From School Library Journal

Gr 8 Up-Before the "five days of the unspeakable," Finnikin's homeland of Lumatere was a peaceful and plentiful kingdom. Then the royal family was murdered and a puppet regime rose to power. The people were divided: some escaped into exile in the other kingdoms of Skuldenore, while the rest were trapped inside a curse shrouding the kingdom walls. A decade later, Finnikin and his guardian roam the land recording stories and trying to improve conditions for the exiles. A beguiling novice named Evanjalin, who shares the dreams of the people trapped inside Lumatere, joins their small party. She claims that Balthazar, the true heir to the throne, is alive. Rejuvenated by hope, the group embarks on a series of adventures in their quest to reunite the exiles and rebuild Lumatere under Balthazar's rule. With this novel (Candlewick, 2010), Melina Marchetta has crafted a world that is both fanciful and frighteningly real, with parallels to today's civil wars and refugee camps. It is a dense tale that builds to a stirring climax after Evanjalin's real identity is revealed. Jeffrey Cummings convincingly varies his voice to portray a range of ages, accents, and emotions in this impressive reading. Listeners may struggle to keep up with the book's many characters and to grasp the geography of Finnikin's travels (the print edition includes helpful maps).
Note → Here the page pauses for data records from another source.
/-- TRELLIS_DECODE (R262–R264). -/
def execEngTrellisDecode (by_ : IssueBy) (s : State) : Host.Outcome State Fault Refusal :=
  .next (s.engIssue by_ .vd (fun _ => true) vdOk fun e s =>
    let w := e.w
    let ng := df w 4 26 24
    let n := df w 4 13 0
    let c := df w 4 19 16
    let tail := df w 4 23 23 = 1
    let gen := fun i => if i < 3 then bits (dw w 5) (9 * i + 8) (9 * i) else bits (dw w 6) (9 * (i - 3) + 8) (9 * (i - 3))
    let code : Conv := ⟨df w 4 31 28, (List.range ng).map gen, df w 7 8 0⟩
    let src := deckOf (dw w 8)
    let rd := s.engRead e.x.unit src (n * ng)
    let y := (List.range n).map fun i => s.softAt (src + i * ng) ng
    let d := (code.decode tail n y).1
    let out := d.map (·.1)
    let re := code.encode (code.start tail out) out
    let reenc := (List.zipWith (fun (a : List Bool) (v : List Int) =>
      ((List.zip a v).countP fun p => p.2 ≠ 0 && (p.1 != decide (p.2 < 0)))) re y).foldl (· + ·) 0
    let ok := c ≠ 0 && vdCrc w out && !(d.any (·.2))
    let fail := c ≠ 0 && !ok
    let s := rd.2.engLand e (e.fin s) (deckOf (dw w 9)) (packBits out)
    ⟨[e.one s (if rd.1 then [2] else []) (if fail then Ev.ENG_QUAL else 0) fail.toNat ok.toNat fail], fail.toNat,
      [ok.toNat <<< 31 + (if c = 0 then 0 else 1) <<< 30 + min reenc 65535], s⟩)

end Sys2Proof.Machine
end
It takes patience to get acclimated to this mystical fantasy, but those who stick with it are in for a rare treat.-Amy V. Pickett, Ridley High School, Folsom, PA (c) Copyright 2010. Library Journals LLC, a wholly owned subsidiary of Media Source, Inc. No redistribution permitted. --This text refers to the Audio CD edition.

From Booklist

*Starred Review* In her latest title, Marchetta, author of the 2009 Michael L. Printz Award winner, Jellicoe Road, steps deftly into the fantasy genre. Ten years before the story’s start, assassins crept into the kingdom of Lumatere and murdered the royal family, with the possible exception of Balthazar, heir to the throne. As rumors circulated that Balthazar survived, a mystic cast a curse that created a magical barrier around the kingdom and prevented thousands who had fled from returning. Marchetta focuses her tale on 19-year-old Finnikin, the son of a former royal guard, who is serving in exile as an apprentice to Sir Topher, a former advisor to the murdered king. While aiding refugees, they meet a young novice who can enter others’ dreams and claims that Balthazar has chosen Finnikin to “take his people home.” As Finnikin gathers forces to return to the kingdom, intrigue and double-dealing ensue. The skillful world building includes just enough detail to create a vivid sense of place, and Marchetta maintains suspense with unexpected story arcs. It is the achingly real characters, though, and the relationships that emerge through the captivating dialogue that drive the story. Filled with questions about the impact of exile and the human need to belong, this standout fantasy quickly reveals that its real magic lies in its accomplished writing. Grades 6-10. --Lynn Rutan --This text refers to an out of print or unavailable edition of this title.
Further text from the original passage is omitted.